1-Dava ölümlü trafik kazası nedeniyle, ölenlerin desteğinden yoksun kalanların maddi tazminat taleplerine ilişkindir.
Dosya içerisindeki bilgi ve belgelere, mahkeme kararının gerekçesinde dayanılan delillerin tartışılıp değerlendirilmesinde bir usulsüzlük bulunmamasına göre, davalı vekilinin yerinde görülmeyen tüm temyiz itirazlarının reddine karar verilmesi gerekmiştir.
2-Davacılar vekilinin temyiz itirazlarının incelenmesinde ise; Anayasanın 141. maddesinde; mahkeme kararlarının gerekçeli olarak yazılması öngörülmüş bulunduğu gibi, 1086 Sayılı HUMK"nun 388 ve 389. maddeleri ile 6100 Sayılı HMK"nun karşılık 297/1-2 maddeleri uyarınca, mahkeme kararında; hüküm sonucunun, taraflara yükletilen hak ve sorumlulukların şüphe ve tereddüt uyandırmayacak şekilde ayrı ayrı ve açıkça gösterilmesi gerekir. Ayrıca;1086 Sayılı HUMK"nun 45. maddesi ile 6100 Sayılı HMK"nun karşılık 166. maddesi uyarınca, asıl ve birleştirilen dava dosyaları birbirlerinden bağımsız ayrı bir dava olup, asıl ve birleştirilen her dava hakkında usul hükümlerine göre ayrı ayrı hüküm kurulması gerekir.

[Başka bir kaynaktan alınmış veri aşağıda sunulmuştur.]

-- ==== Sys2Proof/Machine/Ops.lean ====
section
/-!
DEFINITION. Machine/Ops.lean: the named operations over the Pixel Store, the registers, the Duty Queue and the
ports, and the two shared ways an event goes wrong (60_exceptions R130): a result code and the anomaly path.
-/

namespace Sys2Proof.Machine

/-- What an event answers. -/
abbrev Out := Host.Outcome State Fault Refusal

/-! ### The Pixel Store (20_memory R41 to R44) -/

/-- One byte of the store; an unlisted byte reads 0 (log 4). -/
def byteAt : Memory → Nat → Byte
  | [], _ => 0
  | (a, v) :: m, x => if x = a then v else byteAt m x

/-- Write one byte, keeping the canonical form. -/
def putByte : Memory → Nat → Byte → Memory
  | [], x, v => if v = 0 then [] else [(x, v)]
  | (a, w) :: m, x, v =>
    if x < a then (if v = 0 then (a, w) :: m else (x, v) :: (a, w) :: m)
    else if x = a then (if v = 0 then m else (a, v) :: m)
    else (a, w) :: putByte m x v

/-- Whether every listed address is above `lo`, the addresses rise strictly and no listed byte is 0. -/
def memWfAbove : Option Nat → Memory → Bool
  | _, [] => true
  | lo, (a, v) :: m =>
    (match lo with | none => true | some l => decide (l < a)) && v != 0 && memWfAbove (some a) m

/-- The canonical form: addresses strictly rising, no entry equal to what an unlisted address reads as. -/
def Memory.wf (m : Memory) : Bool := memWfAbove none m

/-- Whether every listed address is inside a store of `bytes` bytes (20_memory R41: `3 × N`). -/
def memWithin (bytes : Nat) (m : Memory) : Bool := m.all fun c => decide (c.1 < bytes)

/-- The three bytes of pixel `i` (20_memory R41, R42). -/
def pixelAt (m : Memory) (i : Nat) : Pixel :=
  { r := byteAt m (3 * i), g := byteAt m (3 * i + 1), b := byteAt m (3 * i + 2) }

/-- Write the three bytes of pixel `i` (20_memory R43). -/
def putPixel (m : Memory) (i : Nat) (p : Pixel) : Memory :=
  putByte (putByte (putByte m (3 * i) p.r) (3 * i + 1) p.g) (3 * i + 2) p.b

/-- `for i in 0 .. n - 1: PixWrite(i, (0, 0, 0))` (42_control_surface R110). -/
def zeroPixels (m : Memory) : Nat → Memory
  | 0 => m
  | n + 1 => putPixel (zeroPixels m n) n { r := 0, g := 0, b := 0 }

/-- `PixRead(i)` (20_memory R42); `none` for an index outside `0 .. N - 1` (20_memory R44). -/
def pixRead (s : State) (i : Nat) : Option Pixel := if i < s.cfg.n then some (pixelAt s.pix i) else none

/-- `PixWrite(i, p)` (20_memory R43); a fault for an index outside `0 .. N - 1` (20_memory R44). -/
def pixWrite (i : Nat) (p : Pixel) (s : State) : Out :=
  if i < s.cfg.n then .next { s with pix := putPixel s.pix i p } else .fault .pixelOutOfRange

/-! ### The registers (10_state R20, R21) -/

/-- `state <- l`. -/
def setState (l : Lifecycle) (s : State) : State := { s with state := l }

/-- `cursor <- v`. -/
def setCursor (v : CursorWord) (s : State) : State := { s with cursor := v }

/-! ### The Duty Queue (20_memory R45, R46) -/

/-- `Q[b] <- c0; Q[b + 1] <- c1; ...` in ascending index order (20_memory R46). -/
def writeRun (q : Vector DutyCode 48) : Nat → List DutyCode → Vector DutyCode 48
  | _, [] => q
  | b, c :: cs => writeRun (q.setIfInBounds b c) (b + 1) cs

/-- The engine is running or stop-pending with its pointer inside the slot (70_reset_and_hazards R180). -/
def overlaps (sl : Slot) (s : State) : Bool := decide (s.xeMode ≠ .stopped) && inSlot sl s.rp.val

/-- The signal delivered last waited a frame period or more, and the engine is not stopped: the refill deadline is missed
(70_reset_and_hazards R181: "at `d >= 24` the refill is a torn write"; log 20). -/
def late (s : State) : Bool :=
  decide (s.xeMode ≠ .stopped) && (match s.delay with | some d => decide (frameLen ≤ d) | none => false)

/-- Record a torn write (70_reset_and_hazards R180, log 7). -/
def recordTorn (s : State) : State := { s with torn := true, hazards := s.hazards ++ [.tornWrite] }

/-- A write of a slot: recorded as a torn write where the engine is inside it (70_reset_and_hazards R180). -/
def touchSlot (sl : Slot) (s : State) : State := if overlaps sl s then recordTorn s else s

/-- A refill by a progress signal: recorded as a torn write where it is late, whatever the pointer has reached
(70_reset_and_hazards R181). Where the pointer is inside the slot `touchSlot` makes the one record. -/
def checkDeadline (sl : Slot) (s : State) : State := if late s && !overlaps sl s then recordTorn s else s

/-- A new cycle begins: what was torn was the cycle before (70_reset_and_hazards R180: "the waveform of the current
cycle"). -/
def clearTorn (s : State) : State := { s with torn := false }

/-- Put new contents into the queue. -/
def setQueue (q : Vector DutyCode 48) (s : State) : State := { s with q := q }

/-! ### The ports (30_encoding R64, R66) -/

/-- `xfer <- c`: the event's transfer-control command, `none` where it emits nothing (30_encoding R66). -/
def emit (c : XferCmd) (s : State) : State := { s with xc := c }

/-- `respond(code, val)` (30_encoding R64). -/
def respond (code : ResultCode) (val : RspValue) (s : State) : State := { s with rsp := some { code := code, val := val } }

/-- Go on with `f` after an answer that is a next state. -/
def andThen (o : Out) (f : State → State) : Out :=
  match o with
  | .next s => .next (f s)
  | .fault r => .fault r
  | .refused r => .refused r

/-! ### The errors (60_exceptions R130) -/

/-- `raise Busy`, `raise NotRunning`: the command ends with that result code, value 0, and no other effect
(60_exceptions R131, R132). -/
def raiseResult (code : ResultCode) (s : State) : State := respond code 0 (emit .none s)

/-- `anomaly`, the whole effect of `ProtocolAnomaly` (41_state_machine R99, 60_exceptions R133): one `STOP_NOW`
and `state <- Idle`. -/
def anomaly (s : State) : State := setState .idle (emit .stopNow s)

end Sys2Proof.Machine
end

Mahkemece davacı tarafından açılan davalar arasında hukuki ve fiili irtibat bulunması nedeniyle birleştirilmesine karar verilmiş ve buna göre hüküm kurulmuş ise de, 1086 sayılı HUMK"nun 45. maddesi ile 6100 sayılı HMK"nun karşılık 166.maddesi uyarınca, birleştirilen dava dosyaları bağımsızlıklarını koruyacağından her davada talepler ayrı ayrı değerlendirilerek, ilam başlığında da asıl ve birleşen dosya bilgileri belirtilmek suretiyle hüküm kurulması, yargılama giderleri ve vekalet ücretinin her dava için ayrı ayrı belirlenmesi gerekir. Asıl ve birleştirilen davalar hakkında tek hüküm kurulmuş olması doğru görülmemiştir.
3-Kabule göre de; 2918 sayılı KTK.nın 99/1. ve ZMSS Genel Şartları’nın B.2.b. maddesi uyarınca, sigorta şirketinin tazminatı ödeme yükümlülüğü kendisine riziko ihbarı yapıldıktan itibaren 8 işgünü sonunda başlar. Somut olayda, dosya kapsamına göre davacı tarafın davalı sigorta şirketine 19.02.2014 tarihinde tazminat için başvurduğu
anlaşılmakta olup, yukarıda açıklanan hükümlere göre temerrüt tarihinin belirlenmesi gerekirken dava tarihinden itibaren faize hükmedilmesi isabetli değildir.
SONUÇ:Yukarıda (1) numaralı bentte açıklanan nedenlerle davalı vekilinin tüm temyiz itirazlarının REDDİNE, (2) ve (3) numaralı bentte açıklanan nedenlerle davacılar vekilinin temyiz itirazlarının kabulü ile hükmün BOZULMASINA ve aşağıda dökümü yazılı 2.741,58 TL kalan onama harcının temyiz eden davalı ... Hesabından alınmasına, peşin alınan harcın istek halinde temyiz eden davacılara geri verilmesine, 24/01/2019 gününde oybirliğiyle karar verildi.